As a new guy here, I would like to say thank you to the older and honest members bringing this up.  Banned or not, I got me a ignore a button! Banned from me! hahahaha.  I smell sneaky snake all over this.


----------



## mruiz

I am terrible with pictures, here it is. Please no offence.


----------



## GTs58

Wow pedal junky. No misunderstanding there! That's pure fraud. Time to part out a member here.


----------



## DonChristie

Weird! Deja vue! Didnt i just read a post this morning about a rear rack? Same MO? Maybe its me! Ha!


----------



## island schwinn

listed on rrb too.


----------



## CrazyDave

island schwinn said:


> listed on rrb too.



http://www.ratrodbikes.com/forum/in...26-inch-complete-rollling-and-original.98398/    ?????


----------



## island schwinn

Bottom line,there is an attempt at deception.


----------



## CrazyDave

Well hes no longer at RRB.


----------



## rustjunkie

mruiz said:


> I am terrible with pictures, here it is. Please no offence.View attachment 322563 View attachment 322565




Start with a plain, uncluttered background.
In your photos you might have closed the garage door and used it as the background. 
When you see something like the garden hose in the bg, move it or move the bike.
The beauty of digital: you can take lots of images, so do it and choose the best ones.
If none are good try again.
It's not difficult, just takes practice and attention.


----------



## mruiz

Thank you rustjunlkie, good observation, White background. Thanks


----------



## mruiz

Again thank you for the tip. I did what you said. The bike sold already.


----------



## cyberpaull

In Cali, That is easy a $400 to $500 bike.


----------



## 1fastgramp

Thanks for the info on the Skipper. That's my bike in my garage. I better take it off CL @ 175.00. Never figured it was that much. Found this 68 Fair Lady at garage sale today. $20.00 Stuff is still out there.


----------



## razinhellcustomz

1fastgramp said:


> Serial number
> 
> View attachment 322191
> 
> View attachment 322192
> 
> View attachment 322193



This bike is way coool!! It was born right after my first b-day, 1-11-60. I would be willing to pay at least $150.00 for this nice survivor bike. So this was the predecessor to the typhoon, right? Thanks. Razin.


----------



## razinhellcustomz

bhando said:


> I just picked up this 1961 Schwinn Skipper,all original except for the pedals, and it's around a condition 7-8.
> 
> Super clean and rides great!!!
> 
> I am considering selling this bike and was curious what the value of this two year only frame style.
> 
> Please help a "newbie Schwinn" guy, I'm slowly being pulled in your direction!
> 
> Thanks for any and all help.
> 
> 
> Brandon



What did you have to give for the bike if you don't mind my asking? Thanks and Ride On. Razin. P.S. I would have to say maybe $150.00-$200.oo price range.


----------



## GTs58

razinhellcustomz said:


> This bike is way coool!! It was born right after my first b-day, 1-11-60. I would be willing to pay at least $150.00 for this nice survivor bike. *So this was the predecessor to the typhoon, right?* Thanks. Razin.

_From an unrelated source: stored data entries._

/-- R335, R336, R343, R140: a store to memory writes the low bytes of g[d], lowest first, at the place of its address, and no
other byte: in scratch, depots and uncached pages as memory holds it, in cached pages as a cached read sees it (R118, R137).
No general register changes. A byte that the store may pass, of an own earlier store through another form of address, may keep
that store's value; a release passes none. That the access is performed in its step is the model's choice (entry 21). -/
def Obligations.StoreResults : Prop :=
  ∀ (s : State) (o : SFmt) (p : Phys), GuardOn s o.gn o.gs → AgentOk s.cur →
    let ea := (s.ea o).toNat
    let u := s.touch s.req ea .write p
    let at_ := fun (t : State) (k : Nat) => t.rd { key := k, mt := p.mt } 1
    let done := fun (rel : Bool) (i : Instr) (n : Nat) (v : Nat) => ∃ t, exec i s = .next t ∧ t.pc = s.pc + 8 ∧ (∀ k, t.getG k = s.getG k)
      ∧ (let stays := fun k => ¬(p.key ≤ k ∧ k < p.key + n)
            ∨ (rel = false ∧ u.mayPass ea p n = true ∧ ∃ e ∈ u.me.late, e.key = k ∧ u.isPassed ea p n e = true)
        ((p.mt = 1 ∨ p.mt = 3) → ∀ k,
            (¬stays k → t.mem.byte k = BitVec.ofNat 8 (v / 256 ^ (k - p.key)))
              ∧ (stays k → t.mem.byte k = s.mem.byte k
                  ∨ (p.key ≤ k ∧ k < p.key + n ∧ t.mem.byte k = BitVec.ofNat 8 (v / 256 ^ (k - p.key)))))
          ∧ ((p.mt = 0 ∨ p.mt = 2) → p.key < 2 ^ 40 → ∀ k, k < 2 ^ 40 →
            (¬stays k → at_ t k = v / 256 ^ (k - p.key) % 256)
              ∧ (stays k → at_ t k = at_ u k ∨ (p.key ≤ k ∧ k < p.key + n ∧ at_ t k = v / 256 ^ (k - p.key) % 256))))
    (ea / 2 ^ 60 ≠ 4 → (InMem s ea 1 1 .write p → done false (.stb o) 1 (s.getG o.d).toNat)
        ∧ (InMem s ea 2 2 .write p → done false (.sth o) 2 (s.getG o.d).toNat)
        ∧ (InMem s ea 4 4 .write p → done false (.stw o) 4 (s.getG o.d).toNat)
        ∧ (InMem s ea 16 16 .write p → done false (.stq o) 16 ((s.getG o.d).toNat + 2 ^ 64 * (s.getG (o.d + 1)).toNat)))
      ∧ (InMem s ea 8 8 .write p → done false (.std o) 8 (s.getG o.d).toNat ∧ done true (.strel o) 8 (s.getG o.d).toNat)

/-- R340, R341, R140, R146: an atomic on memory gives g[d] the old value and leaves Op(old, v) in its 8 bytes; ACAS writes
only where the old value is the expected one. An acquire orders what the context has observed before what follows. An atomic
that is no release and may pass the context's own earlier stores through another form of address is performed after them or,
whole, before them. That the access is performed in its step is the model's choice (entry 21). -/
def Obligations.AtomicResults : Prop :=
  ∀ (s : State) (o : SFmt) (p : Phys), GuardOn s o.gn o.gs → InMem s (s.ea o).toNat 8 8 .rmw p →
    let ea := (s.ea o).toNat
    let u := s.touch s.req ea .rmw p
    let w := u.freeVal.1
    let v := s.getG o.d
    let new := s.getG (o.d + 1)
    let pass := releases o = false ∧ u.atomicPasses ea p = true
    let fin := fun (t : State) (old : Word) =>
      (Host.Outcome.next ((((if o.ord.getLsbD 0 then t.orderLate (o.scope = 3) else t).setG o.d old).advance)) : Res)
    let old := fun (t : State) => BitVec.ofNat 64 (t.rdFor t.req p 8)
    let first := fun (t : State) => BitVec.ofNat 64 (t.missed ea p 8)
    let after := fun (t : State) (x : Word) => fin ((t.noteStore ea p 8).wrFor t.req p (leOf 8 x.toNat)) (old t)
    let before := fun (t : State) (x : Word) => fin (t.putBefore ea p (leOf 8 x.toNat)) (first t)
    let r := fun (i : Instr) (f : Word → Word) => (¬pass → exec i s = after u (f (old u)))
      ∧ (pass → exec i s = after w (f (old w)) ∨ exec i s = before w (f (first w)))
    u.poisonFor u.req p = false →
    r (.aadd o) (fun x => x + v)
      ∧ r (.aand o) (fun x => x &&& v)
      ∧ r (.aor o) (fun x => x ||| v)
      ∧ r (.axor o) (fun x => x ^^^ v)
      ∧ r (.amin o) (fun x => if x.toInt ≤ v.toInt then x else v)
      ∧ r (.amax o) (fun x => if x.toInt ≤ v.toInt then v else x)
      ∧ r (.aminu o) (fun x => if x.toNat ≤ v.toNat then x else v)
      ∧ r (.amaxu o) (fun x => if x.toNat ≤ v.toNat then v else x)
      ∧ r (.aswap o) (fun _ => v)
      ∧ (¬pass → exec (.acas o) s = if old u = v then after u new else fin (u.dropLate p 8) (old u))
      ∧ (pass → exec (.acas o) s = (if old w = v then after w new else fin (w.dropLate p 8) (old w))
          ∨ exec (.acas o) s = if first w = v then before w new else fin w (first w))

/-- R333, R335, R336, R343: the checks of an access in their order, for every load, store and atomic: PRIV on control space at
application level, ALIGN, ACCESS, then withholding or, on a core, PAGE; on path 0x4 only accesses of 8 bytes pass. R334, R288:
a load or atomic that meets a poisoned granule traps POISON with the lowest poisoned byte address, here the address of the
access, which lies within one granule. CTX.CAUSE.where is 0 in all of these, the model's reading for an address that several
operands give (entry 32). -/
def Obligations.AccessChecksAndPoison : Prop :=
  (
  ∀ (s : State) (o : SFmt) (i : Instr) (n : Nat) (a : Acc), GuardOn s o.gn o.gs →
    (i, n, a) ∈ [(Instr.ldb o, 1, Acc.read), (.ldbu o, 1, .read), (.ldh o, 2, .read), (.ldhu o, 2, .read), (.ldw o, 4, .read),
      (.ldwu o, 4, .read), (.ldd o, 8, .read), (.ldaq o, 8, .read), (.ldq o, 16, .read), (.stb o, 1, .write), (.sth o, 2, .write),
      (.stw o, 4, .write), (.std o, 8, .write), (.strel o, 8, .write), (.stq o, 16, .write), (.aadd o, 8, .rmw), (.aand o, 8, .rmw),
      (.aor o, 8, .rmw), (.axor o, 8, .rmw), (.amin o, 8, .rmw), (.amax o, 8, .rmw), (.aminu o, 8, .rmw), (.amaxu o, 8, .rmw),
      (.aswap o, 8, .rmw), (.acas o, 8, .rmw)] →
    let ea := (s.ea o).toNat
    (ea / 2 ^ 60 = 4 → s.isSup = false → exec i s = .next (s.trap 2 0 s.ir))
      ∧ ((ea / 2 ^ 60 = 4 → s.isSup = true) → ea % n ≠ 0 → exec i s = .next (s.trap 3 0 (s.ea o)))
      ∧ (Aligned s ea n → ∀ e, s.check s.req ea n a = .refuse e → exec i s = .next (s.trap 4 0 (s.ea o)))
      ∧ (Aligned s ea n → ∀ lv c, s.check s.req ea n a = .fault lv c → s.onCore = true → exec i s = .next (s.trap 5 0 (s.ea o)))
      ∧ (Aligned s ea n → ∀ lv c, s.check s.req ea n a = .fault lv c → s.onCore = false →
          exec i s = .next ((s.withhold s.myUnit ea a lv c none).waits .withhold))
      ∧ (Aligned s ea n → ∀ d j, s.check s.req ea n a = .hold d j → exec i s = .next (s.waits (.arming d j)))
      ∧ (Aligned s ea n → ∀ m va, s.check s.req ea n a = .remote m va →
          (∀ e ∈ s.net.asked, e.u ≠ s.myUnit) →
          ∃ t id, exec i s = .next t ∧ t.hart.wait = .remote id ∧ t.pc = s.pc
            ∧ ∃ e ∈ t.net.asked, e.u = s.myUnit ∧ e.tag = s.myTag 0 ∧ e.m = m ∧ e.va = va ∧ e.id = id)
      ∧ (Aligned s ea n → ∀ p, s.check s.req ea n a = .ok p → ea / 2 ^ 60 = 4 → n ≠ 8 → exec i s = .next (s.trap 4 0 (s.ea o)))
  )
  ∧
  (
  ∀ (s : State) (o : SFmt) (p : Phys), GuardOn s o.gn o.gs →
    let ea := (s.ea o).toNat
    (∀ i n, (i, n) ∈ [(Instr.ldb o, 1), (.ldbu o, 1), (.ldh o, 2), (.ldhu o, 2), (.ldw o, 4), (.ldwu o, 4), (.ldd o, 8), (.ldaq o, 8),
        (.ldq o, 16)] → InMem s ea n n .read p → (ea / 2 ^ 60 = 4 → n = 8) → let u := s.touch s.req ea .read p
      u.poisonFor u.req p = true → exec i s = .next (u.trap 6 0 (s.ea o)))
      ∧ (InMem s ea 8 8 .rmw p → let u := s.touch s.req ea .rmw p
      u.poisonFor u.req p = true → ∀ i ∈ [Instr.aadd o, .aand o, .aor o, .axor o, .amin o, .amax o, .aminu o, .amaxu o,
        .aswap o, .acas o], exec i s = .next (u.trap 6 0 (s.ea o)))
  )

No, the  twin bar Tornado morphed into the Typhoon.


----------



## razinhellcustomz

mruiz said:


> I am terrible with pictures, here it is. Please no offence.View attachment 322563View attachment 322565



Is this bike still available or long gone? Thanks. Razin.


----------



## razinhellcustomz

GTs58 said:


> No, the  twin bar Tornado morphed into the Typhoon.



Okay.  thanks for that. Ride On. Razin.


----------



## razinhellcustomz

1fastgramp said:


> Thanks for the info on the Skipper. That's my bike in my garage. I better take it off CL @ 175.00. Never figured it was that much. Found this 68 Fair Lady at garage sale today. $20.00 Stuff is still out there.
> 
> View attachment 327877



Great find!! AND Cheap too. Razin.


----------